## YOUR GOAL
Two lines in the data below mark the range: the one with "(s.setObuf v).l2flags = s.l2flags := rfl" and the one with "(s.setFtab v).inputs = s.inputs := rfl". Return both, along with every line between them, exactly.

§ §

-- ==== Sys2Proof/Laws/State.lean ====
section
/-! SUPPORT. One lemma per field per update of State, so that no later proof unfolds a record update. -/

namespace Sys2Proof.Machine

variable (s : State)

@[simp] theorem setIbuf_params (v : List Byte) : (s.setIbuf v).params = s.params := rfl
@[simp] theorem setIbuf_inputs (v : List Byte) : (s.setIbuf v).inputs = s.inputs := rfl
@[simp] theorem setIbuf_ibuf (v : List Byte) : (s.setIbuf v).ibuf = v := rfl
@[simp] theorem setIbuf_obuf (v : List Byte) : (s.setIbuf v).obuf = s.obuf := rfl
@[simp] theorem setIbuf_ftab (v : List Byte) : (s.setIbuf v).ftab = s.ftab := rfl
@[simp] theorem setIbuf_key (v : List Byte) : (s.setIbuf v).key = s.key := rfl
@[simp] theorem setIbuf_kvalid (v : List Byte) : (s.setIbuf v).kvalid = s.kvalid := rfl
@[simp] theorem setIbuf_err (v : List Byte) : (s.setIbuf v).err = s.err := rfl
@[simp] theorem setIbuf_isPartial (v : List Byte) : (s.setIbuf v).isPartial = s.isPartial := rfl
@[simp] theorem setIbuf_errlog (v : List Byte) : (s.setIbuf v).errlog = s.errlog := rfl
@[simp] theorem setIbuf_l1flags (v : List Byte) : (s.setIbuf v).l1flags = s.l1flags := rfl
@[simp] theorem setIbuf_l1seq (v : List Byte) : (s.setIbuf v).l1seq = s.l1seq := rfl
@[simp] theorem setIbuf_l1len (v : List Byte) : (s.setIbuf v).l1len = s.l1len := rfl
@[simp] theorem setIbuf_l1crc (v : List Byte) : (s.setIbuf v).l1crc = s.l1crc := rfl
@[simp] theorem setIbuf_remain (v : List Byte) : (s.setIbuf v).remain = s.remain := rfl
@[simp] theorem setIbuf_xtra (v : List Byte) : (s.setIbuf v).xtra = s.xtra := rfl
@[simp] theorem setIbuf_l2cmd (v : List Byte) : (s.setIbuf v).l2cmd = s.l2cmd := rfl
@[simp] theorem setIbuf_l2flags (v : List Byte) : (s.setIbuf v).l2flags = s.l2flags := rfl
@[simp] theorem setIbuf_crcr (v : List Byte) : (s.setIbuf v).crcr = s.crcr := rfl

@[simp] theorem setObuf_params (v : List Byte) : (s.setObuf v).params = s.params := rfl
@[simp] theorem setObuf_inputs (v : List Byte) : (s.setObuf v).inputs = s.inputs := rfl
@[simp] theorem setObuf_ibuf (v : List Byte) : (s.setObuf v).ibuf = s.ibuf := rfl
@[simp] theorem setObuf_obuf (v : List Byte) : (s.setObuf v).obuf = v := rfl
@[simp] theorem setObuf_ftab (v : List Byte) : (s.setObuf v).ftab = s.ftab := rfl
@[simp] theorem setObuf_key (v : List Byte) : (s.setObuf v).key = s.key := rfl
@[simp] theorem setObuf_kvalid (v : List Byte) : (s.setObuf v).kvalid = s.kvalid := rfl
@[simp] theorem setObuf_err (v : List Byte) : (s.setObuf v).err = s.err := rfl
@[simp] theorem setObuf_isPartial (v : List Byte) : (s.setObuf v).isPartial = s.isPartial := rfl
@[simp] theorem setObuf_errlog (v : List Byte) : (s.setObuf v).errlog = s.errlog := rfl
@[simp] theorem setObuf_l1flags (v : List Byte) : (s.setObuf v).l1flags = s.l1flags := rfl
@[simp] theorem setObuf_l1seq (v : List Byte) : (s.setObuf v).l1seq = s.l1seq := rfl
@[simp] theorem setObuf_l1len (v : List Byte) : (s.setObuf v).l1len = s.l1len := rfl
@[simp] theorem setObuf_l1crc (v : List Byte) : (s.setObuf v).l1crc = s.l1crc := rfl
@[simp] theorem setObuf_remain (v : List Byte) : (s.setObuf v).remain = s.remain := rfl
@[simp] theorem setObuf_xtra (v : List Byte) : (s.setObuf v).xtra = s.xtra := rfl
@[simp] theorem setObuf_l2cmd (v : List Byte) : (s.setObuf v).l2cmd = s.l2cmd := rfl
@[simp] theorem setObuf_l2flags (v : List Byte) : (s.setObuf v).l2flags = s.l2flags := rfl
@[simp] theorem setObuf_crcr (v : List Byte) : (s.setObuf v).crcr = s.crcr := rfl

@[simp] theorem setFtab_params (v : List Record) : (s.setFtab v).params = s.params := rfl
@[simp] theorem setFtab_inputs (v : List Record) : (s.setFtab v).inputs = s.inputs := rfl
@[simp] theorem setFtab_ibuf (v : List Record) : (s.setFtab v).ibuf = s.ibuf := rfl
@[simp] theorem setFtab_obuf (v : List Record) : (s.setFtab v).obuf = s.obuf := rfl
@[simp] theorem setFtab_ftab (v : List Record) : (s.setFtab v).ftab = v := rfl
@[simp] theorem setFtab_key (v : List Record) : (s.setFtab v).key = s.key := rfl
@[simp] theorem setFtab_kvalid (v : List Record) : (s.setFtab v).kvalid = s.kvalid := rfl
@[simp] theorem setFtab_err (v : List Record) : (s.setFtab v).err = s.err := rfl
@[simp] theorem setFtab_isPartial (v : List Record) : (s.setFtab v).isPartial = s.isPartial := rfl
@[simp] theorem setFtab_errlog (v : List Record) : (s.setFtab v).errlog = s.errlog := rfl
@[simp] theorem setFtab_l1flags (v : List Record) : (s.setFtab v).l1flags = s.l1flags := rfl
@[simp] theorem setFtab_l1seq (v : List Record) : (s.setFtab v).l1seq = s.l1seq := rfl
@[simp] theorem setFtab_l1len (v : List Record) : (s.setFtab v).l1len = s.l1len := rfl
@[simp] theorem setFtab_l1crc (v : List Record) : (s.setFtab v).l1crc = s.l1crc := rfl
@[simp] theorem setFtab_remain (v : List Record) : (s.setFtab v).remain = s.remain := rfl
@[simp] theorem setFtab_xtra (v : List Record) : (s.setFtab v).xtra = s.xtra := rfl
@[simp] theorem setFtab_l2cmd (v : List Record) : (s.setFtab v).l2cmd = s.l2cmd := rfl
@[simp] theorem setFtab_l2flags (v : List Record) : (s.setFtab v).l2flags = s.l2flags := rfl
@[simp] theorem setFtab_crcr (v : List Record) : (s.setFtab v).crcr = s.crcr := rfl

@[simp] theorem setKeyByte_params (i : BitVec 4) (v : Byte) : (s.setKeyByte i v).params = s.params := rfl
@[simp] theorem setKeyByte_inputs (i : BitVec 4) (v : Byte) : (s.setKeyByte i v).inputs = s.inputs := rfl
@[simp] theorem setKeyByte_ibuf (i : BitVec 4) (v : Byte) : (s.setKeyByte i v).ibuf = s.ibuf := rfl
@[simp] theorem setKeyByte_obuf (i : BitVec 4) (v : Byte) : (s.setKeyByte i v).obuf = s.obuf := rfl
@[simp] theorem setKeyByte_ftab (i : BitVec 4) (v : Byte) : (s.setKeyByte i v).ftab = s.ftab := rfl
@[simp] theorem setKeyByte_key (i : BitVec 4) (v : Byte) : (s.setKeyByte i v).key = setKeyAt s.key i v := rfl
@[simp] theorem setKeyByte_kvalid (i : BitVec 4) (v : Byte) : (s.setKeyByte i v).kvalid = setValidBit s.kvalid i := rfl
@[simp] theorem setKeyByte_err (i : BitVec 4) (v : Byte) : (s.setKeyByte i v).err = s.err := rfl
@[simp] theorem setKeyByte_isPartial (i : BitVec 4) (v : Byte) : (s.setKeyByte i v).isPartial = s.isPartial := rfl
@[simp] theorem setKeyByte_errlog (i : BitVec 4) (v : Byte) : (s.setKeyByte i v).errlog = s.errlog := rfl
@[simp] theorem setKeyByte_l1flags (i : BitVec 4) (v : Byte) : (s.setKeyByte i v).l1flags = s.l1flags := rfl
@[simp] theorem setKeyByte_l1seq (i : BitVec 4) (v : Byte) : (s.setKeyByte i v).l1seq = s.l1seq := rfl
@[simp] theorem setKeyByte_l1len (i : BitVec 4) (v : Byte) : (s.setKeyByte i v).l1len = s.l1len := rfl
@[simp] theorem setKeyByte_l1crc (i : BitVec 4) (v : Byte) : (s.setKeyByte i v).l1crc = s.l1crc := rfl
@[simp] theorem setKeyByte_remain (i : BitVec 4) (v : Byte) : (s.setKeyByte i v).remain = s.remain := rfl
@[simp] theorem setKeyByte_xtra (i : BitVec 4) (v : Byte) : (s.setKeyByte i v).xtra = s.xtra := rfl
@[simp] theorem setKeyByte_l2cmd (i : BitVec 4) (v : Byte) : (s.setKeyByte i v).l2cmd = s.l2cmd := rfl
@[simp] theorem setKeyByte_l2flags (i : BitVec 4) (v : Byte) : (s.setKeyByte i v).l2flags = s.l2flags := rfl
@[simp] theorem setKeyByte_crcr (i : BitVec 4) (v : Byte) : (s.setKeyByte i v).crcr = s.crcr := rfl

§ §

## SOLUTION
@[simp] theorem setObuf_l2flags (v : List Byte) : (s.setObuf v).l2flags = s.l2flags := rfl
@[simp] theorem setObuf_crcr (v : List Byte) : (s.setObuf v).crcr = s.crcr := rfl

@[simp] theorem setFtab_params (v : List Record) : (s.setFtab v).params = s.params := rfl
@[simp] theorem setFtab_inputs (v : List Record) : (s.setFtab v).inputs = s.inputs := rfl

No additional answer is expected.